Now moving from rhetoric to reality, the Great Trade War of 2018 has kicked off a scramble for preferred commercial outcomes felt in the corridors of Congress and logged in White House phone calls.
Over the last months, U.S. manufacturers, the agricultural export lobby and primary commodity firms have moved into the trading trenches as reciprocal multibillion dollar tariffs begin to hit home. But lost in the uproar is a sense of the wider goals of this conflict.
Reciprocal trade “fairness” remains the dominant public rationale, but there are bigger fish to fry: a monopolistic mindset must come under sustained fire, especially China’s mercantilist, possessive and beggar-thy-neighbor industrial policy.
Yet while the U.S. administration has good reason to challenge China on the thrust of trading policy, tariffs invariably cause indiscriminate damage, doing little to derail or even moderate China’s advanced manufacturing and tech sector plans.
Lifting American competitiveness across the board is a more enduring goal that requires renewed attention to domestic impediments to competitive productivity, whether regulatory overload or infrastructure shortcomings.
In many respects, we have been our own enemy when one surveys eroding U.S. competitiveness and the steady diminution of our industrial and manufacturing sector. We have also acquiesced in the widening of glaring strategic vulnerabilities — notably the nearly complete American dependence on China’s rare earth minerals, a situation shaped in equal parts by China’s strategic mercantilism and by our own domestic policy.
It is not far-fetched to see in China’s monopoly of the global rare earth minerals market something like a “nuclear option,” employable as and when the trade tariffs conflict escalates further. Rare earth minerals (REM) have become critical to the production of such products as wind turbines and electric engines, and to dominant U.S. defense technologies like smart bombs and night-vision goggles.
The various minerals counted as REM, which include yttrium and neodymium, remain essential to a dizzying variety of advanced technologies in which, until the early 1990s, the United States had long been the world’s largest developer. Since then the Chinese have come to dominate the rare earth marketplace. Astonishingly, not a single American rare earths mine remains in operation today.
Glaring vulnerabilities like this sound a drumbeat for a coherent effort to rebuild the U.S. industrial base, and to reduce self-imposed impediments to strategic American competitiveness.

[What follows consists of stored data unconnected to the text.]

-- ==== Sys2Proof/Syntax.lean ====
section
/-! DEFINITION. Sys2Proof/Syntax.lean: the operand types of the commands, and the commands: one constructor for each row of spec/opcode_table.json. -/
namespace Sys2Proof

/-- What the check of a beat's chunks found (R42): good, a number of chunks corrected, an uncorrectable chunk in bits
[511:0], or one in the data field; the last two with the number of other chunks corrected. -/
inductive Chk where
  | ok
  | corr (n : Nat)
  | header (n : Nat := 0)
  | data (n : Nat := 0)
  deriving DecidableEq, Repr

/-- The fields every host beat carries (Table 02.3), and the crossbar port that takes it. `line` is HPA[51:6]. -/
structure HostBeat where
  xport : Nat
  caid : Nat
  hport : Nat
  tag : Nat
  line : Nat
  chk : Chk
  deriving DecidableEq, Repr

/-- A host port whose `xb_port_up` bit reads 0, and the number of consecutive XBCLK edges at which it has since the last report of it
(R44). -/
structure PortFall where
  port : Nat
  edges : Nat
  deriving DecidableEq, Repr

/-- Kind and opcode of a backing response (Table 02.3). -/
structure RspOp where
  kind : Nat
  opc : Nat
  deriving DecidableEq, Repr

/-- The SnpType of a request (Table 04.2); `other` is a value no row lists. -/
inductive SnpT where
  | noOp
  | data
  | cur
  | inv
  | other
  deriving DecidableEq, Repr

/-- The MetaField of a request (R87); `other` is Extended-Meta-State or a reserved encoding. -/
inductive MetaF where
  | meta0
  | noOp
  | other
  deriving DecidableEq, Repr

/-- The MetaValue of a request (R87); `other` is a reserved encoding. -/
inductive MetaV where
  | i
  | a
  | s
  | other
  deriving DecidableEq, Repr

/-- SnpType, MetaField and MetaValue of a request. -/
structure Meta where
  snp : SnpT
  mf : MetaF
  mv : MetaV
  deriving DecidableEq, Repr

/-- A DRAM read response: `dr_rd_err`, and `dr_rd_data` XOR what the block wrote there (R48). -/
structure DramRd where
  err : Bool
  diff : Data
  deriving DecidableEq, Repr

/-- Write data of a beat: the line, its byte enables and its poison bit (Table 02.3). -/
structure Payload where
  data : Data
  be : Be
  poison : Bool
  deriving DecidableEq, Repr

/-- An uncorrectable chunk in the data field. -/
def Chk.isData : Chk → Bool
  | .data _ => true
  | _ => false

/-- Header of a hierarchy message (Table 11.6), the crossbar port that took it, and what the checks of its beat and of the data beat that
follows it found (R42). -/
structure Hdr where
  xport : Nat
  src : Nat
  dst : Nat
  seq : Nat
  epoch : Nat
  chk : Chk := .ok
  chk2 : Chk := .ok
  deriving DecidableEq, Repr

/-- The request of a FWD_REQ (Table 11.7, R225): an opcode of Table 04.1 or an AtomicOp. -/
inductive FwdOp where
  | memRd | memRdData | memInv | memInvNT | memClnEvct | memWr | memWrPtl | atomic
  deriving DecidableEq, Repr

/-- The beat that a FWD_REQ carries (Table 11.7, Table 02.3): `row` is the row of Table 04.2 its fields are in, or the
`uio_op`. -/
structure FwdBeat where
  op : FwdOp
  row : Nat
  caid : Nat
  port : Nat
  tag : Nat
  line : Nat
  usize : Nat
  uoff : Nat
  pl : Payload
  deriving DecidableEq, Repr

/-- The answer beat that a FWD_RSP carries: `ndr` 0 `Cmp`, 1 `Cmp-S`, 2 `Cmp-E`, 3 `Cmp-M`; `drs` 0 none, 1 line data, 2
`MemData-NXM`; `uio` the status of a UIO completion. -/
structure FwdAnsB where
  caid : Nat
  tag : Nat
  ndr : Option Nat
  drs : Nat
  uio : Option Nat
  data : Data
  poison : Bool
  deriving DecidableEq, Repr

/-- Body of a Beacon (Table 11.4). `edge` is the mseq of the last delta the partner emitted before its scans of R284 ended,
once they have: no message of the spec carries it (log entry 24). -/
structure BeaconB where
  seq : Nat
  echo : Nat
  dapp : Nat
  japp : Nat
  dsent : Nat
  jsent : Nat
  state : Nat
  shadow : Nat
  epoch : Nat
  edge : Option Nat
  deriving DecidableEq, Repr
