-- ==== Sys2Proof/Machine/ObjTable.lean ====
section
/-! DEFINITION. Sys2Proof/Machine/ObjTable.lean: the rows of the object tables of spec/: index range, elements,
type, right, effect, default, length in bytes, writable bits, range of the commit check, admitted ENUM values
(R353 to R356, R361, R392). -/
namespace Sys2Proof.Machine

/-- Object types (Table 15.1). -/
inductive OTy where
  | u8 | u16 | u32 | u64 | bool | enum | bits32 | addr52 | str | blob
  deriving DecidableEq, Repr

/-- Access rights (Table 15.2). -/
inductive Right where
  | ro | rw | rws | wo | rc | w1c | rwl
  deriving DecidableEq, Repr

/-- Effect timings (R358, R360, R361). -/
inductive OEff where
  | none | commit | drain | reset
  deriving DecidableEq, Repr

/-- Elements limited by the configuration (R353). -/
inductive ElLim where
  | all | caid | slice
  deriving DecidableEq, Repr

/-- One row of an object table. -/
structure ObjRow where
  lo : Nat
  hi : Nat
  els : List (Nat × Nat)
  ty : OTy
  acc : Right
  eff : OEff
  dflt : Nat
  /-- The default depends on the configuration, the element or the fuses: see `objSpecial`. -/
  special : Bool
  len : Nat
  lim : ElLim
  mask : Nat
  range : Option (Nat × Nat)
  vals : List Nat
  deriving DecidableEq, Repr

/-- Objects 0x0xxx, part 1. -/
def objRows0_1 : List ObjRow := [
  { lo := 0x0000, hi := 0x0000, els := [(0, 0)], ty := .str, acc := .ro, eff := .none, dflt := 0, special := true, len := 64, lim := .all,
    mask := 0xFFFFFFFFFFFFFFFFFFFFFFFFFFFFFFFFFFFFFFFFFFFFFFFFFFFFFFFFFFFFFFFFFFFFFFFFFFFFFFFFFFFFFFFFFFFFFFFFFFFFFFFFFFFFFFFFFFFFFFFFFFFFFFFF, range := none, vals := [] },
  { lo := 0x0001, hi := 0x0001, els := [(0, 0)], ty := .u32, acc := .ro, eff := .none, dflt := 47074, special := false, len := 4, lim := .all,
    mask := 0xFFFFFFFF, range := none, vals := [] },
  { lo := 0x0002, hi := 0x0002, els := [(0, 0)], ty := .str, acc := .ro, eff := .none, dflt := 0, special := true, len := 64, lim := .all,
    mask := 0xFFFFFFFFFFFFFFFFFFFFFFFFFFFFFFFFFFFFFFFFFFFFFFFFFFFFFFFFFFFFFFFFFFFFFFFFFFFFFFFFFFFFFFFFFFFFFFFFFFFFFFFFFFFFFFFFFFFFFFFFFFFFFFFF, range := none, vals := [] },
  { lo := 0x0003, hi := 0x0003, els := [(0, 0)], ty := .enum, acc := .ro, eff := .none, dflt := 0, special := true, len := 1, lim := .all,
    mask := 0xFF, range := none, vals := [] },
  { lo := 0x0004, hi := 0x0004, els := [(0, 0)], ty := .u8, acc := .ro, eff := .none, dflt := 0, special := true, len := 1, lim := .all,
    mask := 0xFF, range := none, vals := [] },
  { lo := 0x0005, hi := 0x0005, els := [(0, 0)], ty := .u16, acc := .ro, eff := .none, dflt := 0, special := true, len := 2, lim := .all,
    mask := 0xFFFF, range := none, vals := [] },
  { lo := 0x0006, hi := 0x0006, els := [(0, 0)], ty := .str, acc := .ro, eff := .none, dflt := 0, special := true, len := 64, lim := .all,
    mask := 0xFFFFFFFFFFFFFFFFFFFFFFFFFFFFFFFFFFFFFFFFFFFFFFFFFFFFFFFFFFFFFFFFFFFFFFFFFFFFFFFFFFFFFFFFFFFFFFFFFFFFFFFFFFFFFFFFFFFFFFFFFFFFFFFF, range := none, vals := [] },
  { lo := 0x0007, hi := 0x0007, els := [(0, 0)], ty := .blob, acc := .ro, eff := .none, dflt := 0, special := true, len := 16, lim := .all,
    mask := 0xFFFFFFFFFFFFFFFFFFFFFFFFFFFFFFFF, range := none, vals := [] },
  { lo := 0x0008, hi := 0x0008, els := [(0, 0)], ty := .blob, acc := .ro, eff := .none, dflt := 0, special := true, len := 16, lim := .all,
    mask := 0xFFFFFFFFFFFFFFFFFFFFFFFFFFFFFFFF, range := none, vals := [] },
  { lo := 0x0009, hi := 0x0009, els := [(0, 0)], ty := .blob, acc := .ro, eff := .none, dflt := 0, special := true, len := 8, lim := .all,
    mask := 0xFFFFFFFFFFFFFFFF, range := none, vals := [] },
  { lo := 0x000A, hi := 0x000A, els := [(0, 0)], ty := .u16, acc := .ro, eff := .none, dflt := 1, special := false, len := 2, lim := .all,
    mask := 0xFFFF, range := none, vals := [] },
  { lo := 0x0F00, hi := 0x0F00, els := [(0, 0)], ty := .bool, acc := .wo, eff := .none, dflt := 0, special := false, len := 1, lim := .all,
    mask := 0xFF, range := none, vals := [] },
  { lo := 0x0F01, hi := 0x0F01, els := [(0, 0)], ty := .bool, acc := .wo, eff := .none, dflt := 0, special := false, len := 1, lim := .all,
    mask := 0xFF, range := none, vals := [] },
  { lo := 0x0F02, hi := 0x0F02, els := [(0, 1)], ty := .u16, acc := .ro, eff := .none, dflt := 0, special := false, len := 2, lim := .all,
    mask := 0xFFFF, range := none, vals := [] },
  { lo := 0x0F03, hi := 0x0F03, els := [(0, 1)], ty := .blob, acc := .ro, eff := .none, dflt := 0, special := false, len := 16, lim := .all,
    mask := 0xFFFFFFFFFFFFFFFFFFFFFFFFFFFFFFFF, range := none, vals := [] },
  { lo := 0x0F04, hi := 0x0F04, els := [(0, 0)], ty := .u32, acc := .rw, eff := .commit, dflt := 1000, special := false, len := 4, lim := .all,
    mask := 0xFFFFFFFF, range := some (200, 100000), vals := [] },
  { lo := 0x0F05, hi := 0x0F05, els := [(0, 0)], ty := .bits32, acc := .ro, eff := .none, dflt := 0, special := false, len := 4, lim := .all,
    mask := 0xFFFFFFFF, range := none, vals := [] },
  { lo := 0x0F10, hi := 0x0F10, els := [(0, 0)], ty := .u8, acc := .ro, eff := .none, dflt := 0, special := false, len := 1, lim := .all,
    mask := 0xFF, range := none, vals := [] },
  { lo := 0x0F11, hi := 0x0F11, els := [(0, 0)], ty := .u8, acc := .rw, eff := .commit, dflt := 0, special := false, len := 1, lim := .all,
    mask := 0xFF, range := none, vals := [] },
  { lo := 0x0F12, hi := 0x0F12, els := [(0, 0)], ty := .blob, acc := .rw, eff := .commit, dflt := 0, special := true, len := 8, lim := .all,
    mask := 0xFFFFFFFF, range := none, vals := [] },
  { lo := 0x0F13, hi := 0x0F13, els := [(0, 0)], ty := .u16, acc := .ro, eff := .none, dflt := 0, special := false, len := 2, lim := .all,
    mask := 0xFFFF, range := none, vals := [] },
  { lo := 0x0F14, hi := 0x0F14, els := [(0, 0)], ty := .u64, acc := .rc, eff := .none, dflt := 0, special := false, len := 8, lim := .all,
    mask := 0xFFFFFFFFFFFFFFFF, range := none, vals := [] },
  { lo := 0x0F15, hi := 0x0F15, els := [(0, 0)], ty := .u32, acc := .rw, eff := .commit, dflt := 10000, special := false, len := 4, lim := .all,
    mask := 0xFFFFFFFF, range := some (100, 1000000), vals := [] },
  { lo := 0x0F16, hi := 0x0F16, els := [(0, 0)], ty := .u64, acc := .rc, eff := .none, dflt := 0, special := false, len := 8, lim := .all,
    mask := 0xFFFFFFFFFFFFFFFF, range := none, vals := [] },
  { lo := 0x0F17, hi := 0x0F17, els := [(0, 0)], ty := .u32, acc := .rw, eff := .commit, dflt := 100, special := false, len := 4, lim := .all,
    mask := 0xFFFFFFFF, range := some (1, 10000), vals := [] }]

/-- Objects 0x0xxx, part 2. -/
def objRows0_2 : List ObjRow := [
  { lo := 0x0F18, hi := 0x0F18, els := [(0, 0)], ty := .u8, acc := .ro, eff := .none, dflt := 0, special := true, len := 1, lim := .all,
    mask := 0xFF, range := none, vals := [] }]

/-- Objects 0x0xxx. -/
def objRows0 : List ObjRow := objRows0_1 ++ objRows0_2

In this quest, the decline of U.S. mining should stand as both warning and a call for action. Its decline exemplifies the varied challenges facing U.S. industry. As a former defense official focused on China’s strategic assertiveness, I have a view of the market and production vulnerabilities that favor that country’s across-the-board challenge to the United States.
Despite our bottomless appetite for minerals and metals indispensable to the manufacture of smart phones, lithium-ion batteries and solar panels, we impose many obstacles to mining those very same minerals. The result: mining investment and minerals production has gone elsewhere.

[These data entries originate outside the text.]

/-- Tile-map entry i as the table holds it; a page whose written bit is clear reads as valid 0 (R76). -/
def Eng.tent (e : Eng) (i : Nat) : Tent := if e.written.contains (i / 256) then kget tent0 i e.tmap else tent0

/-- A slice sends a heat delta to the DRAM channel of its entry (R215). -/
def Eng.heatDelta (e : Eng) (i d : Nat) : Eng := { e with heatMsgs := e.heatMsgs ++ [(i, d)] }

/-- A heat delta arrives at its channel's merge buffer (R215). -/
def Eng.heatArrive (e : Eng) (i d : Nat) : Eng :=
  let ch := i / 256 % 4
  if e.heatBuf.any fun h => h.1 == ch && h.2.1 == i then
    { e with heatBuf := updFirst (fun h => h.1 == ch && h.2.1 == i) (fun h => (h.1, h.2.1, min (h.2.2 + d) (2 ^ 24 - 1))) e.heatBuf }
  else if (e.heatBuf.filter fun h => h.1 == ch).length < 4096 then { e with heatBuf := e.heatBuf ++ [(ch, i, d)] }
  else e.inc HEAT_DELTAS_DROPPED

/-- Invalidate an entry in every slice's tile-cache partition; its deltas are sent (R79, R215). A walk that has its answer and has not
installed it reads the table again. -/
def Eng.tileInval (e : Eng) (i : Nat) : Eng :=
  let ds := (e.tcache.filter fun t => t.i == i).map fun t => t.delta
  let e := { e with tcache := e.tcache.filter fun (t : TcEnt) => t.i != i,
                    walks := e.walks.map fun (w : Walk) => if w.i = i ∧ w.res.isSome then { w with stale := true } else w }
  ds.foldl (fun e d => if d = 0 then e else e.heatDelta i d) e

/-- Entry after a write of new fields: gen rises when valid, dev, dpa or pool changes; heat kept (R79). -/
def tentWrite (old new : Tent) : Tent :=
  let chg := old.valid != new.valid || old.dev != new.dev || old.dpa != new.dpa || old.pool != new.pool
  { new with gen := if chg then (old.gen + 1) % 256 else old.gen, heat := old.heat, drift := old.drift }

/-- Store a tile-map entry in the table and set its page's written bit. -/
def Eng.putTent (e : Eng) (i : Nat) (t : Tent) : Eng :=
  { e with tmap := kput i t e.tmap, written := insertNat (i / 256) e.written }

/-- A tile-map page is lost: its written bit is cleared and the event names it (Table 12.4). -/
def Eng.tilePageLost (e : Eng) (p : Nat) : Eng :=
  let e := { e with written := dropNat p e.written, tmap := e.tmap.filter fun (x : Nat × Tent) => x.1 / 256 != p }
  let e := (ascend ((e.tcache.filter fun t => t.i / 256 == p).map fun t => t.i)).foldl (fun e i => e.tileInval i) e
  (e.event 0x0E (evArgs [(0, p)])).irq 3

/-- The entry a queued write leaves (R79, Table 09.2). -/
def TileWr.result (w : TileWr) (cur : Tent) : Tent :=
  match w.what with
  | .write => tentWrite cur w.ent
  | .mark => { cur with drift := true }
  | .flip => { cur with drift := false, dev := w.ent.dev, dpa := w.ent.dpa, gen := (cur.gen + 1) % 256 }
  | .unmark => { cur with drift := false }
  | .raw => w.ent

/-- The writes of a sequence take effect, each after its invalidation (R79); a Drift's change also moves its
descriptor on (Table 09.2). -/
def Eng.applyTileWrs (e : Eng) (id : Nat) : Eng :=
  let mine := e.tileWrs.filter fun w => w.seq == id
  let e := { e with tileWrs := e.tileWrs.filter fun (w : TileWr) => w.seq != id }
  mine.foldl (fun e w =>
    let t := w.result (e.tent w.i)
    let e := (e.tileInval w.i).putTent w.i t
    if e.mirroredUnit (w.i / 512) then
      let (e, id) := e.journal (1 + w.i * 2 ^ 8 + t.word * 2 ^ 33)
      { e with chans := updFirst (fun (c : Chan) => c.tile == w.i) (fun c => { c with wait := some id }) e.chans }
    else e) e

/-- Queue tile-map writes and start one sequence for each page (R76). -/
def Eng.tileWrite (e : Eng) (ws : List TileWr) : Eng :=
  (ascend (ws.map fun w => w.i / 256)).foldl (fun e p =>
    let mine := (ws.filter fun w => w.i / 256 == p).map fun w => { w with seq := e.fresh }
    Eng.newSeq { e with tileWrs := e.tileWrs ++ mine } (.tileWrite p) (pageCh p) 1 (some (tileLock p)) []) e

/-- A page write's accesses have ended (R76). -/
def Eng.tileWriteStage (e : Eng) (s : DSeq) (p : Nat) : Eng :=
  if !s.wrong.isEmpty then
    let (e, ok) := e.decodePage s (e.tileAddr p 0) true
    (if ok then e else e.tilePageLost p).updSeq s.id fun t => { t with bad := [], soft := [] }
  else if s.wbad then
    let e := e.tilePageLost p
    Eng.endSeq { e with tileWrs := e.tileWrs.filter fun (w : TileWr) => w.seq != s.id } s.id
  else if s.stages.isEmpty then (e.applyTileWrs s.id).endSeq s.id
  else e

/-- Set a walk's result. -/
def Eng.setWalk (e : Eng) (slice i : Nat) (r : Option Tent) : Eng :=
  { e with walks := updFirst (fun (w : Walk) => w.slice == slice && w.i == i) (fun w => { w with res := some r }) e.walks }

/-- Start a walk (R78): a page whose written bit is clear answers valid 0 without a DRAM read. -/
def Eng.startWalk (e : Eng) (slice i : Nat) : Eng :=
  if e.walks.any fun w => w.slice == slice && w.i == i then e
  else
    let p := i / 256
    if !e.written.contains p || e.ob GUARD_ARM == 0 then
      { e with walks := e.walks ++ [{ slice := slice, i := i, seq := none, res := some (some tent0) }] }
    else
      let id := e.fresh
      let w : Walk := { slice := slice, i := i, seq := some id, res := none }
      let e := { e with walks := e.walks ++ [w] }
      e.newSeq (.walk slice i) (pageCh p) 1 none [rds [e.tileAddr p (i % 256 / 4)]]

/-- A walk's read has ended (R78, R296, Table 12.4). -/
def Eng.walkStage (e : Eng) (s : DSeq) (slice i : Nat) : Eng :=
  let p := i / 256
  if s.bad.isEmpty then (e.setWalk slice i (some (e.tent i))).endSeq s.id
  else (e.endSeq s.id).newSeq (.walkDecode slice i) (pageCh p) 1 (some (tileLock p)) [rds (e.wholeTile p)]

This trend stands in total contrast to America’s resource position. The United States has some of the world’s largest mineral reserves (the U.S. Geological Survey estimates their value at $6.2 trillion). But our dependence on imported minerals is stark. The United States has become 100 percent import-dependent on 21 critical minerals, and we are now 50 percent, or more, import dependent on an additional 29 minerals.
Ask the mining industry what can be done to reverse this trend. Its answer: Reform the current mine permitting system. It regularly takes a decade or more to open a new mine in the United States. A redundant, broken mine permitting process has become an anchor on U.S. producers.
Despite the environmental sensitivities, no permitting process need take a decade. In Canada and Australia, nations with environmental safeguards on par with our own, mine permitting takes just two to three years.
The current focus on imbalanced trade should therefore lead to a new appreciation of our own self-imposed impediments to our own competitiveness. Glaring strategic vulnerabilities resulting from our REM dependency should further heighten awareness of the China Challenge. Tackling the self-imposed competitiveness barriers, like the cumbersome mine permitting process, may lack the political flair of new tariff announcements. But it counts for just as much, if not more.